# EXERCISE MATERIAL
^^^^^^^^

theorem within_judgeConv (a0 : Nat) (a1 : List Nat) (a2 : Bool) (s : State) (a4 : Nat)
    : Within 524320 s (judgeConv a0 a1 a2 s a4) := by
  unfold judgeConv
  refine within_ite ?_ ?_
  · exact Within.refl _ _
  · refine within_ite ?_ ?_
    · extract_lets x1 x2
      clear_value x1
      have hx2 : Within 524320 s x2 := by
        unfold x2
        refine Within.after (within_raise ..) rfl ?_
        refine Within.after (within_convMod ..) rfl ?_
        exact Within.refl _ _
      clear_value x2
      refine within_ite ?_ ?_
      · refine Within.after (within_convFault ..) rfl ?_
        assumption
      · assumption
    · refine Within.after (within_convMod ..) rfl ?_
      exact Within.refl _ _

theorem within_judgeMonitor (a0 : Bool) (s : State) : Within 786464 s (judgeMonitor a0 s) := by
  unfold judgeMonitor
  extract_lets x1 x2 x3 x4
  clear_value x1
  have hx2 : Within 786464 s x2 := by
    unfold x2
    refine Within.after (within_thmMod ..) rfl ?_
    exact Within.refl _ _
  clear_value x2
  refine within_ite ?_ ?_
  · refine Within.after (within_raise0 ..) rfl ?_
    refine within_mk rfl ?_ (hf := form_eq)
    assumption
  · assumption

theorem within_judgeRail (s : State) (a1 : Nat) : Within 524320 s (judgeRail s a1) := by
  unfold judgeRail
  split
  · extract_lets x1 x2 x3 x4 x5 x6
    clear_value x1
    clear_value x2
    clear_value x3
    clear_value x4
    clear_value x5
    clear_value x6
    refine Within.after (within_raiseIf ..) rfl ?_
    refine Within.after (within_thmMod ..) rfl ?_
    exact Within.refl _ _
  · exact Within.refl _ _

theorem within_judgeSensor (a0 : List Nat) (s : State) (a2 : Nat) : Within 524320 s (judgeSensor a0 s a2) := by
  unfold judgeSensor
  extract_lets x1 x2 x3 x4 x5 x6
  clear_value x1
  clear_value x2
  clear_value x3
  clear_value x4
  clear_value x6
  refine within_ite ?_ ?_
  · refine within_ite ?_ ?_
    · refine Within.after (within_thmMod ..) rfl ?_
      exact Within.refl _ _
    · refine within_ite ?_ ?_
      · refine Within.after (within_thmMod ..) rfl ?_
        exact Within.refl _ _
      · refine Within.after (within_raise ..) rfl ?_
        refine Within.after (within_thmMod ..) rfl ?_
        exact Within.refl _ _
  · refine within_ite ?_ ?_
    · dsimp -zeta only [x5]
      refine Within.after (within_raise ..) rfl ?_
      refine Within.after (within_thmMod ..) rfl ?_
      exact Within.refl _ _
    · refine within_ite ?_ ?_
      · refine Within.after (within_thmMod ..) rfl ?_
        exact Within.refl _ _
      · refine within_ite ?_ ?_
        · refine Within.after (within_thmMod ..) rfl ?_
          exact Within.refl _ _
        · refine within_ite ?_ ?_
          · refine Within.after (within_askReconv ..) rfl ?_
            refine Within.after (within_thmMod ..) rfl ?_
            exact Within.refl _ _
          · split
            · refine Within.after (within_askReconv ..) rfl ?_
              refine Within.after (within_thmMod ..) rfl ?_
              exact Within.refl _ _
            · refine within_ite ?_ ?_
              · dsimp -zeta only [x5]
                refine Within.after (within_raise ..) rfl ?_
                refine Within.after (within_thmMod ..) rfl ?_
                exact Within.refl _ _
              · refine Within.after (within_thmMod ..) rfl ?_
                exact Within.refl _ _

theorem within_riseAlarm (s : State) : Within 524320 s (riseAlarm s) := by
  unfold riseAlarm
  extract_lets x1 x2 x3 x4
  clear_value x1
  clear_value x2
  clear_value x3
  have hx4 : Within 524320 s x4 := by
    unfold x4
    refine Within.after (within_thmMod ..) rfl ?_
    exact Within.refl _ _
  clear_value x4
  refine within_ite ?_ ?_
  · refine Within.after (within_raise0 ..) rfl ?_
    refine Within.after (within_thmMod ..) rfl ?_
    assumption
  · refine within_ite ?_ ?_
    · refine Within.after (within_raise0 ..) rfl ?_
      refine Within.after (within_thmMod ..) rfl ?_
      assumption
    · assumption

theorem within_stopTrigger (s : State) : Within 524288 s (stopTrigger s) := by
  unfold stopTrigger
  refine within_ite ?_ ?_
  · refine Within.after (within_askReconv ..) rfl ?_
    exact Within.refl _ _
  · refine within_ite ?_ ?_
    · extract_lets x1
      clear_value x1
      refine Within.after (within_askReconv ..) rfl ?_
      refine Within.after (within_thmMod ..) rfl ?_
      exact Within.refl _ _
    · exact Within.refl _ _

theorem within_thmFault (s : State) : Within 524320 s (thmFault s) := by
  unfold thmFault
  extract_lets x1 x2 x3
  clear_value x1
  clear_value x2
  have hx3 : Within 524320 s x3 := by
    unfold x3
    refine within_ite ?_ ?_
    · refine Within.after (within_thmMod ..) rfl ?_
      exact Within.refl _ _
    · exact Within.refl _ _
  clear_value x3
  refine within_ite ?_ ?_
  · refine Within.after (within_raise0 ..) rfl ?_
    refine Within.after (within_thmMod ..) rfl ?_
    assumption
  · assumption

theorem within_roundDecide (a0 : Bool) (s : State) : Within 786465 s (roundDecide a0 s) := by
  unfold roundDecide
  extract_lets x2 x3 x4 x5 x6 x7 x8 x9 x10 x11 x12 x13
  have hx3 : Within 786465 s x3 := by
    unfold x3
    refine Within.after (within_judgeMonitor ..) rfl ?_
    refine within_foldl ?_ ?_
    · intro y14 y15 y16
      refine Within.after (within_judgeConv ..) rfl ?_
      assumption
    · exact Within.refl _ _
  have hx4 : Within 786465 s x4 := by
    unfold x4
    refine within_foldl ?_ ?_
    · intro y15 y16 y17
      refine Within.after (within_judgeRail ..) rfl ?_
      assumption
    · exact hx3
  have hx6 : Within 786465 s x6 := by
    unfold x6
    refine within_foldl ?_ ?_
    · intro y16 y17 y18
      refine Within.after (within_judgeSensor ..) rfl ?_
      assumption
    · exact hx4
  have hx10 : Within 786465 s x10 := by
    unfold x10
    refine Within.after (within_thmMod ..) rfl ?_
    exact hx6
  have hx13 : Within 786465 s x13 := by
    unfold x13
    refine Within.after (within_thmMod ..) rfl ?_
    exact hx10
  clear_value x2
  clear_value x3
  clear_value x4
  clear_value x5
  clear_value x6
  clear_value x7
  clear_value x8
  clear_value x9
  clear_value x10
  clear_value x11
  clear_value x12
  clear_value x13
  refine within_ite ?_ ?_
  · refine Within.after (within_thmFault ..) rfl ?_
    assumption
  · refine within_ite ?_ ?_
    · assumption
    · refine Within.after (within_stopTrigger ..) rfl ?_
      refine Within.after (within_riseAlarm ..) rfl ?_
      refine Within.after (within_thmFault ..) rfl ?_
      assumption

^^^^^^^^

# WORK TO BE COMPLETED
Return, from the data, each line where the string "roundDecide" occurs.

# TASK OUTPUT
theorem within_roundDecide (a0 : Bool) (s : State) : Within 786465 s (roundDecide a0 s) := by
  unfold roundDecide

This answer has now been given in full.